I stood for US alliance as well as our China partnership
Bob Carr, Director, Australia-China Relations Institute, University of Technology Sydney |
This article originally appeared in The Australian, September 24 2016.
Barack Obama was in trouble. The Assad regime had crossed a red line and flung barrel bombs with chemical weapons. Punishment was called for but congress wouldn’t back him. Nor would the British parliament. The Pope opposed retaliatory strikes.
It was September 2013 and, representing Australia at the G20 in St Petersburg, I had the honour of getting up and telling the US President he had Australia’s support. As I noted in my diary, I was cast in something of a traditional Australian role in backing our ally. This and at least six other examples of cordial support for the US were carefully censored from the account served up by the Australian Strategic Policy Institute’s right-wing executive director Peter Jennings to reporter Sharri Markson in a report on page 1 of The Australian yesterday (“Kurt chat that belled China cat”).
These two collaborators also censored from their article those occasions when I disagreed with the Chinese. In Beijing in May 2012, then foreign minister Yang Jiechi criticised the rotation of US marines in Darwin. I told him bluntly the US alliance was in Australia’s DNA, part of our history. It’s in the Department of Foreign Affairs and Trade record.
In mid-2012, Julia Gillard was proposing annual dialogues with Chinese leaders. The Chinese seemed to enjoy keeping us waiting for a response. I said we were relaxed. The Australian’s foreign editor Greg Sheridan wrote on August 23: “This is the right tone for Canberra with Beijing — positive, constructive but ultimately unruffled and unintimidated.” According to another diary entry, I was even ready to treat the relationship with “benign neglect”.
A balanced account would have quoted my diary entry of August 14, 2012, saying Australia’s pro-China lobby was “over-egging the pudding”. I also challenged a Paul Keating-Hugh White reference about “giving China strategic space”, asking myself, “What would this mean?”

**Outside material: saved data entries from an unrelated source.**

/-- The end of a burst is what R330 says of its pass. -/
theorem endOfBurst_passResult (t : State) (c : RunCall) (n : Nat) :
    PassResult c n t (t.endOfBurst { c with used := n, first := false }) := by
  unfold PassResult State.endOfBurst State.passTail
  dsimp only
  generalize (((t.hkSurcharge.2.drain .laneA (n + t.hkSurcharge.1)).drain .laneB (n + t.hkSurcharge.1)).audioTick
    (n + t.hkSurcharge.1)).videoTick (n + t.hkSurcharge.1) = p
  unfold State.passEnd
  refine ⟨fun h => ?_, fun h h' => ?_, fun h h' h'' => ?_⟩
  · rw [if_pos h]; rfl
  · rw [if_neg (not_not.2 h)]; dsimp only; rw [if_pos h']; rfl
  · rw [if_neg (not_not.2 h)]; dsimp only; rw [if_neg (by rintro (x | x); exact h' x; exact x h'')]; rfl

/-- A halt cause or SINGLE ends the call. -/
theorem passEnd_ends (s : State) (c : RunCall) (h : s.hcr ≠ 0 ∨ c.mode = .single) : (s.passEnd c).call = none := by
  unfold State.passEnd
  dsimp only
  by_cases h0 : s.hcr ≠ 0
  · rw [if_pos h0]; rfl
  · rw [if_neg h0, if_pos (.inl (h.resolve_left h0))]; rfl

theorem Grows.ne_zero {s t : State} (h : Grows s t) (k : s.hcr ≠ 0) : t.hcr ≠ 0 := by
  intro e
  unfold Grows at h
  rw [e] at h
  exact k (h.symm.trans BitVec.and_zero)

theorem endOfBurst_ends (s : State) (c : RunCall) (h : s.hcr ≠ 0 ∨ c.mode = .single) :
    (s.endOfBurst c).call = none :=
  passEnd_ends _ _ (h.imp (passTail_passes s c).1.grows.ne_zero id)

/-- With a cause set the scheduler is not reached, so data RAM and the slots stay. -/
theorem endOfBurst_halted (s : State) (c : RunCall) (h : s.hcr ≠ 0) :
    (s.endOfBurst c).ram = s.ram ∧ (s.endOfBurst c).slots = s.slots := by
  obtain ⟨p, a, b, _⟩ := passTail_passes s c
  unfold State.endOfBurst State.passEnd
  dsimp only
  rw [if_pos (p.grows.ne_zero h)]
  exact ⟨a, b⟩

theorem afterInstr_passes (s : State) (c : RunCall) : Passes s (s.afterInstr c) := by
  unfold State.afterInstr
  dsimp only
  split
  · exact endOfBurst_passes s _
  · exact ⟨rfl, rfl, rfl, rfl, rfl, rfl, rfl, rfl, rfl, rfl, rfl, rfl, rfl, rfl, rfl, rfl, rfl, rfl, rfl, rfl, .of_eq rfl⟩

theorem State.DataOk.passTail {s : State} (h : s.DataOk) (c : RunCall) : (s.passTail c).1.DataOk := by
  unfold State.passTail
  dsimp only
  generalize hu : c.used + s.hkSurcharge.1 = u
  have h1 : s.hkSurcharge.2.DataOk := by
    unfold State.hkSurcharge; split <;> exact h.of_eq rfl rfl rfl rfl rfl rfl rfl
  have ht : ∀ {s t : State}, Ticks s t → s.DataOk → t.DataOk := by
    intro s t k d
    refine ⟨?_, ?_, ?_, ?_, ?_, k.causes d.hcr, ?_⟩
    · rw [k.only]; exact d.ram
    · rw [k.only]; exact d.cells
    · rw [k.only]; exact d.ext
    · rw [k.only]; exact d.laneA
    · rw [k.only]; exact d.laneB
    · rw [k.only]; exact d.stored
  exact ht (videoTick_ticks _ u) (ht (audioTick_ticks _ u) ((h1.drain .laneA u).drain .laneB u))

By the way, when Sheridan reviewed my diary he was far more perceptive than Markson-Jennings: “Carr has a dialogue with himself, all the way through the book, about the proper balance of Australian policy between the US and China. He accepts the nearly universal Australian support for the US alliance. He accepts its contribution to Australian security. He believes in the future of the alliance, as well as its past.”
One year after the marines decision, the US had no appetite for another raft of strategic initiatives. It was Defence secretary Dennis Richardson, former DFAT secretary and ambassador to the US, who suggested the 2012 AUSMIN meeting in Perth could be described as “steady as she goes”. The Americans agreed. This was not a Carr frolic. It was the considered Australia-US position.
There was absolutely no occasion when Kurt Campbell, whom Hillary Clinton appointed as US assistant secretary of state, criticised Australia for working at relations with Beijing or anyone remarked on my links as NSW premier with the Chinese community. Those links were unremarkable, probably less intimate than those of more recent premiers. In any case, Chau Chak Wing is closer to John Howard than to me and is not — a big inaccuracy in the Markson-Jennings article — the donor who helped set up the Australia-China Relations Institute at the University of Technology Sydney.
Tony Abbott won a free trade agreement from the Chinese, deeply distressing Jennings. Abbott was asked by Obama to stay out of the new bank for Asia sponsored by China. Instead he joined. The right decision. Both Abbott and Malcolm Turnbull declined to dump diplomacy for patrols in the South China Sea. Right decision. But if I had done it …?
The Australia-China Relations Institute works at illuminating decisions like these. A voice for Beijing? Well, where does that leave Abbott and Turnbull? As recently as the last election, they listed the China FTA among their proudest achievements. They said controls would add to tensions.
Jennings’s ASPI receives whopping funding from US defence companies including Lockheed Martin, Northrop Grumman and Raytheon, and is unhappy with the Coalition’s China policy. Why has ASPI under Jennings taken on the job of trashing the relationship with China? He dashed out to blame the Chinese for the collapse of the census website. The Prime Minister said he was wrong.
From Kevin Rudd to Turnbull, governments have ignored his Cold War agenda without sacrificing Australian values. Three other foreign ministers and I have worked at both the US alliance and the partnership with China. It’s called diplomacy.
Author
Bob Carr, former NSW premier and Australian foreign minister, is Director of the Australia-China Relations Institute at the University of Technology Sydney.